• **Assignment**
Give again, exactly, every line of the entries below from the one that has "(s.fail e).draws = s.draws + 1 := rfl" to the last.

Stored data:
-- ==== Sys2Proof/Laws/State.lean ====
section
/-! SUPPORT. What each shared update of the state leaves in each field, true by unfolding: later proofs simplify with these
and never unfold a record update. -/

namespace Sys2Proof.Machine

/-! `State.accept` -/

@[simp] theorem State.accept_config (s : State) (v : Word32) : (s.accept v).config = s.config := rfl
@[simp] theorem State.accept_mem (s : State) (v : Word32) : (s.accept v).mem = s.mem := rfl
@[simp] theorem State.accept_ie (s : State) (v : Word32) : (s.accept v).ie = s.ie := rfl
@[simp] theorem State.accept_status (s : State) (v : Word32) : (s.accept v).status = s.status.accepted v := rfl
@[simp] theorem State.accept_operands (s : State) (v : Word32) : (s.accept v).operands = s.operands := rfl
@[simp] theorem State.accept_digits (s : State) (v : Word32) : (s.accept v).digits = s.digits := rfl
@[simp] theorem State.accept_faddr (s : State) (v : Word32) : (s.accept v).faddr = s.faddr := rfl
@[simp] theorem State.accept_h (s : State) (v : Word32) : (s.accept v).h = s.h := rfl
@[simp] theorem State.accept_res (s : State) (v : Word32) : (s.accept v).res = s.res := rfl
@[simp] theorem State.accept_otpBin (s : State) (v : Word32) : (s.accept v).otpBin = s.otpBin := rfl
@[simp] theorem State.accept_otpVal (s : State) (v : Word32) : (s.accept v).otpVal = s.otpVal := rfl
@[simp] theorem State.accept_otpStr (s : State) (v : Word32) : (s.accept v).otpStr = s.otpStr := rfl
@[simp] theorem State.accept_otpCnt (s : State) (v : Word32) : (s.accept v).otpCnt = s.otpCnt := rfl
@[simp] theorem State.accept_engine (s : State) (v : Word32) : (s.accept v).engine = .busy (s.snapshot v) false := rfl
@[simp] theorem State.accept_sha1Work (s : State) (v : Word32) : (s.accept v).sha1Work = s.sha1Work := rfl
@[simp] theorem State.accept_usha0Work (s : State) (v : Word32) : (s.accept v).usha0Work = s.usha0Work := rfl
@[simp] theorem State.accept_inputs (s : State) (v : Word32) : (s.accept v).inputs = s.inputs := rfl
@[simp] theorem State.accept_reply (s : State) (v : Word32) : (s.accept v).reply = s.reply := rfl
@[simp] theorem State.accept_draws (s : State) (v : Word32) : (s.accept v).draws = s.draws := rfl
@[simp] theorem State.accept_unobserved (s : State) (v : Word32) : (s.accept v).unobserved = s.unobserved := rfl

/-! `State.dropWrite` -/

@[simp] theorem State.dropWrite_config (s : State) : (s.dropWrite).config = s.config := rfl
@[simp] theorem State.dropWrite_mem (s : State) : (s.dropWrite).mem = s.mem := rfl
@[simp] theorem State.dropWrite_ie (s : State) : (s.dropWrite).ie = s.ie := rfl
@[simp] theorem State.dropWrite_status (s : State) : (s.dropWrite).status = s.status.overrun := rfl
@[simp] theorem State.dropWrite_operands (s : State) : (s.dropWrite).operands = s.operands := rfl
@[simp] theorem State.dropWrite_digits (s : State) : (s.dropWrite).digits = s.digits := rfl
@[simp] theorem State.dropWrite_faddr (s : State) : (s.dropWrite).faddr = s.faddr := rfl
@[simp] theorem State.dropWrite_h (s : State) : (s.dropWrite).h = s.h := rfl
@[simp] theorem State.dropWrite_res (s : State) : (s.dropWrite).res = s.res := rfl
@[simp] theorem State.dropWrite_otpBin (s : State) : (s.dropWrite).otpBin = s.otpBin := rfl
@[simp] theorem State.dropWrite_otpVal (s : State) : (s.dropWrite).otpVal = s.otpVal := rfl
@[simp] theorem State.dropWrite_otpStr (s : State) : (s.dropWrite).otpStr = s.otpStr := rfl
@[simp] theorem State.dropWrite_otpCnt (s : State) : (s.dropWrite).otpCnt = s.otpCnt := rfl
@[simp] theorem State.dropWrite_engine (s : State) : (s.dropWrite).engine = s.engine := rfl
@[simp] theorem State.dropWrite_sha1Work (s : State) : (s.dropWrite).sha1Work = s.sha1Work := rfl
@[simp] theorem State.dropWrite_usha0Work (s : State) : (s.dropWrite).usha0Work = s.usha0Work := rfl
@[simp] theorem State.dropWrite_inputs (s : State) : (s.dropWrite).inputs = s.inputs := rfl
@[simp] theorem State.dropWrite_reply (s : State) : (s.dropWrite).reply = s.reply := rfl
@[simp] theorem State.dropWrite_draws (s : State) : (s.dropWrite).draws = s.draws := rfl
@[simp] theorem State.dropWrite_unobserved (s : State) : (s.dropWrite).unobserved = s.unobserved := rfl

/-! `State.commit` -/

@[simp] theorem State.commit_config (s : State) (c : Commit) : (s.commit c).config = s.config := rfl
@[simp] theorem State.commit_mem (s : State) (c : Commit) : (s.commit c).mem = s.mem := rfl
@[simp] theorem State.commit_ie (s : State) (c : Commit) : (s.commit c).ie = s.ie := rfl
@[simp] theorem State.commit_status (s : State) (c : Commit) : (s.commit c).status = s.status := rfl
@[simp] theorem State.commit_operands (s : State) (c : Commit) : (s.commit c).operands = s.operands := rfl
@[simp] theorem State.commit_digits (s : State) (c : Commit) : (s.commit c).digits = s.digits := rfl
@[simp] theorem State.commit_faddr (s : State) (c : Commit) : (s.commit c).faddr = s.faddr := rfl
@[simp] theorem State.commit_h (s : State) (c : Commit) : (s.commit c).h = c.h.getD s.h := rfl
@[simp] theorem State.commit_res (s : State) (c : Commit) : (s.commit c).res = c.res.getD s.res := rfl
@[simp] theorem State.commit_otpBin (s : State) (c : Commit) : (s.commit c).otpBin = (c.otp.map (·.bin)).getD s.otpBin := rfl
@[simp] theorem State.commit_otpVal (s : State) (c : Commit) : (s.commit c).otpVal = (c.otp.map (·.val)).getD s.otpVal := rfl
@[simp] theorem State.commit_otpStr (s : State) (c : Commit) : (s.commit c).otpStr = (c.otp.map (·.str)).getD s.otpStr := rfl
@[simp] theorem State.commit_otpCnt (s : State) (c : Commit) : (s.commit c).otpCnt = c.cnt.getD s.otpCnt := rfl
@[simp] theorem State.commit_engine (s : State) (c : Commit) : (s.commit c).engine = s.engine := rfl
@[simp] theorem State.commit_sha1Work (s : State) (c : Commit) : (s.commit c).sha1Work = s.sha1Work := rfl
@[simp] theorem State.commit_usha0Work (s : State) (c : Commit) : (s.commit c).usha0Work = s.usha0Work := rfl
@[simp] theorem State.commit_inputs (s : State) (c : Commit) : (s.commit c).inputs = s.inputs := rfl
@[simp] theorem State.commit_reply (s : State) (c : Commit) : (s.commit c).reply = s.reply := rfl
@[simp] theorem State.commit_draws (s : State) (c : Commit) : (s.commit c).draws = s.draws := rfl
@[simp] theorem State.commit_unobserved (s : State) (c : Commit) : (s.commit c).unobserved = s.unobserved := rfl

/-! `State.settle` -/

@[simp] theorem State.settle_config (s : State) : (s.settle).config = s.config := rfl
@[simp] theorem State.settle_mem (s : State) : (s.settle).mem = s.mem := rfl
@[simp] theorem State.settle_ie (s : State) : (s.settle).ie = s.ie := rfl
@[simp] theorem State.settle_status (s : State) : (s.settle).status = s.status := rfl
@[simp] theorem State.settle_operands (s : State) : (s.settle).operands = s.operands := rfl
@[simp] theorem State.settle_digits (s : State) : (s.settle).digits = s.digits := rfl
@[simp] theorem State.settle_faddr (s : State) : (s.settle).faddr = s.faddr := rfl
@[simp] theorem State.settle_h (s : State) : (s.settle).h = s.h := rfl
@[simp] theorem State.settle_res (s : State) : (s.settle).res = s.res := rfl
@[simp] theorem State.settle_otpBin (s : State) : (s.settle).otpBin = s.otpBin := rfl
@[simp] theorem State.settle_otpVal (s : State) : (s.settle).otpVal = s.otpVal := rfl
@[simp] theorem State.settle_otpStr (s : State) : (s.settle).otpStr = s.otpStr := rfl
@[simp] theorem State.settle_otpCnt (s : State) : (s.settle).otpCnt = s.otpCnt := rfl
@[simp] theorem State.settle_engine (s : State) : (s.settle).engine = .idle := rfl
@[simp] theorem State.settle_sha1Work (s : State) : (s.settle).sha1Work = some (drawSha1Work s.draws) := rfl
@[simp] theorem State.settle_usha0Work (s : State) : (s.settle).usha0Work = some (drawUsha0Work s.draws) := rfl
@[simp] theorem State.settle_inputs (s : State) : (s.settle).inputs = s.inputs := rfl
@[simp] theorem State.settle_reply (s : State) : (s.settle).reply = s.reply := rfl
@[simp] theorem State.settle_draws (s : State) : (s.settle).draws = s.draws + 1 := rfl
@[simp] theorem State.settle_unobserved (s : State) : (s.settle).unobserved = s.unobserved := rfl

/-! `State.fail` -/

@[simp] theorem State.fail_config (s : State) (e : CmdError) : (s.fail e).config = s.config := rfl
@[simp] theorem State.fail_mem (s : State) (e : CmdError) : (s.fail e).mem = s.mem := rfl
@[simp] theorem State.fail_ie (s : State) (e : CmdError) : (s.fail e).ie = s.ie := rfl
@[simp] theorem State.fail_status (s : State) (e : CmdError) : (s.fail e).status = s.status.failed e.code := rfl
@[simp] theorem State.fail_operands (s : State) (e : CmdError) : (s.fail e).operands = s.operands := rfl
@[simp] theorem State.fail_digits (s : State) (e : CmdError) : (s.fail e).digits = s.digits := rfl
@[simp] theorem State.fail_faddr (s : State) (e : CmdError) : (s.fail e).faddr = e.faddrAfter s.faddr := rfl
@[simp] theorem State.fail_h (s : State) (e : CmdError) : (s.fail e).h = s.h := rfl
@[simp] theorem State.fail_res (s : State) (e : CmdError) : (s.fail e).res = s.res := rfl
@[simp] theorem State.fail_otpBin (s : State) (e : CmdError) : (s.fail e).otpBin = s.otpBin := rfl
@[simp] theorem State.fail_otpVal (s : State) (e : CmdError) : (s.fail e).otpVal = s.otpVal := rfl
@[simp] theorem State.fail_otpStr (s : State) (e : CmdError) : (s.fail e).otpStr = s.otpStr := rfl
@[simp] theorem State.fail_otpCnt (s : State) (e : CmdError) : (s.fail e).otpCnt = s.otpCnt := rfl
@[simp] theorem State.fail_engine (s : State) (e : CmdError) : (s.fail e).engine = .idle := rfl
@[simp] theorem State.fail_sha1Work (s : State) (e : CmdError) : (s.fail e).sha1Work = some (drawSha1Work s.draws) := rfl
@[simp] theorem State.fail_usha0Work (s : State) (e : CmdError) : (s.fail e).usha0Work = some (drawUsha0Work s.draws) := rfl
@[simp] theorem State.fail_inputs (s : State) (e : CmdError) : (s.fail e).inputs = s.inputs := rfl
@[simp] theorem State.fail_reply (s : State) (e : CmdError) : (s.fail e).reply = s.reply := rfl
@[simp] theorem State.fail_draws (s : State) (e : CmdError) : (s.fail e).draws = s.draws + 1 := rfl
@[simp] theorem State.fail_unobserved (s : State) (e : CmdError) : (s.fail e).unobserved = s.unobserved := rfl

• **Exercise answer**
@[simp] theorem State.fail_draws (s : State) (e : CmdError) : (s.fail e).draws = s.draws + 1 := rfl
@[simp] theorem State.fail_unobserved (s : State) (e : CmdError) : (s.fail e).unobserved = s.unobserved := rfl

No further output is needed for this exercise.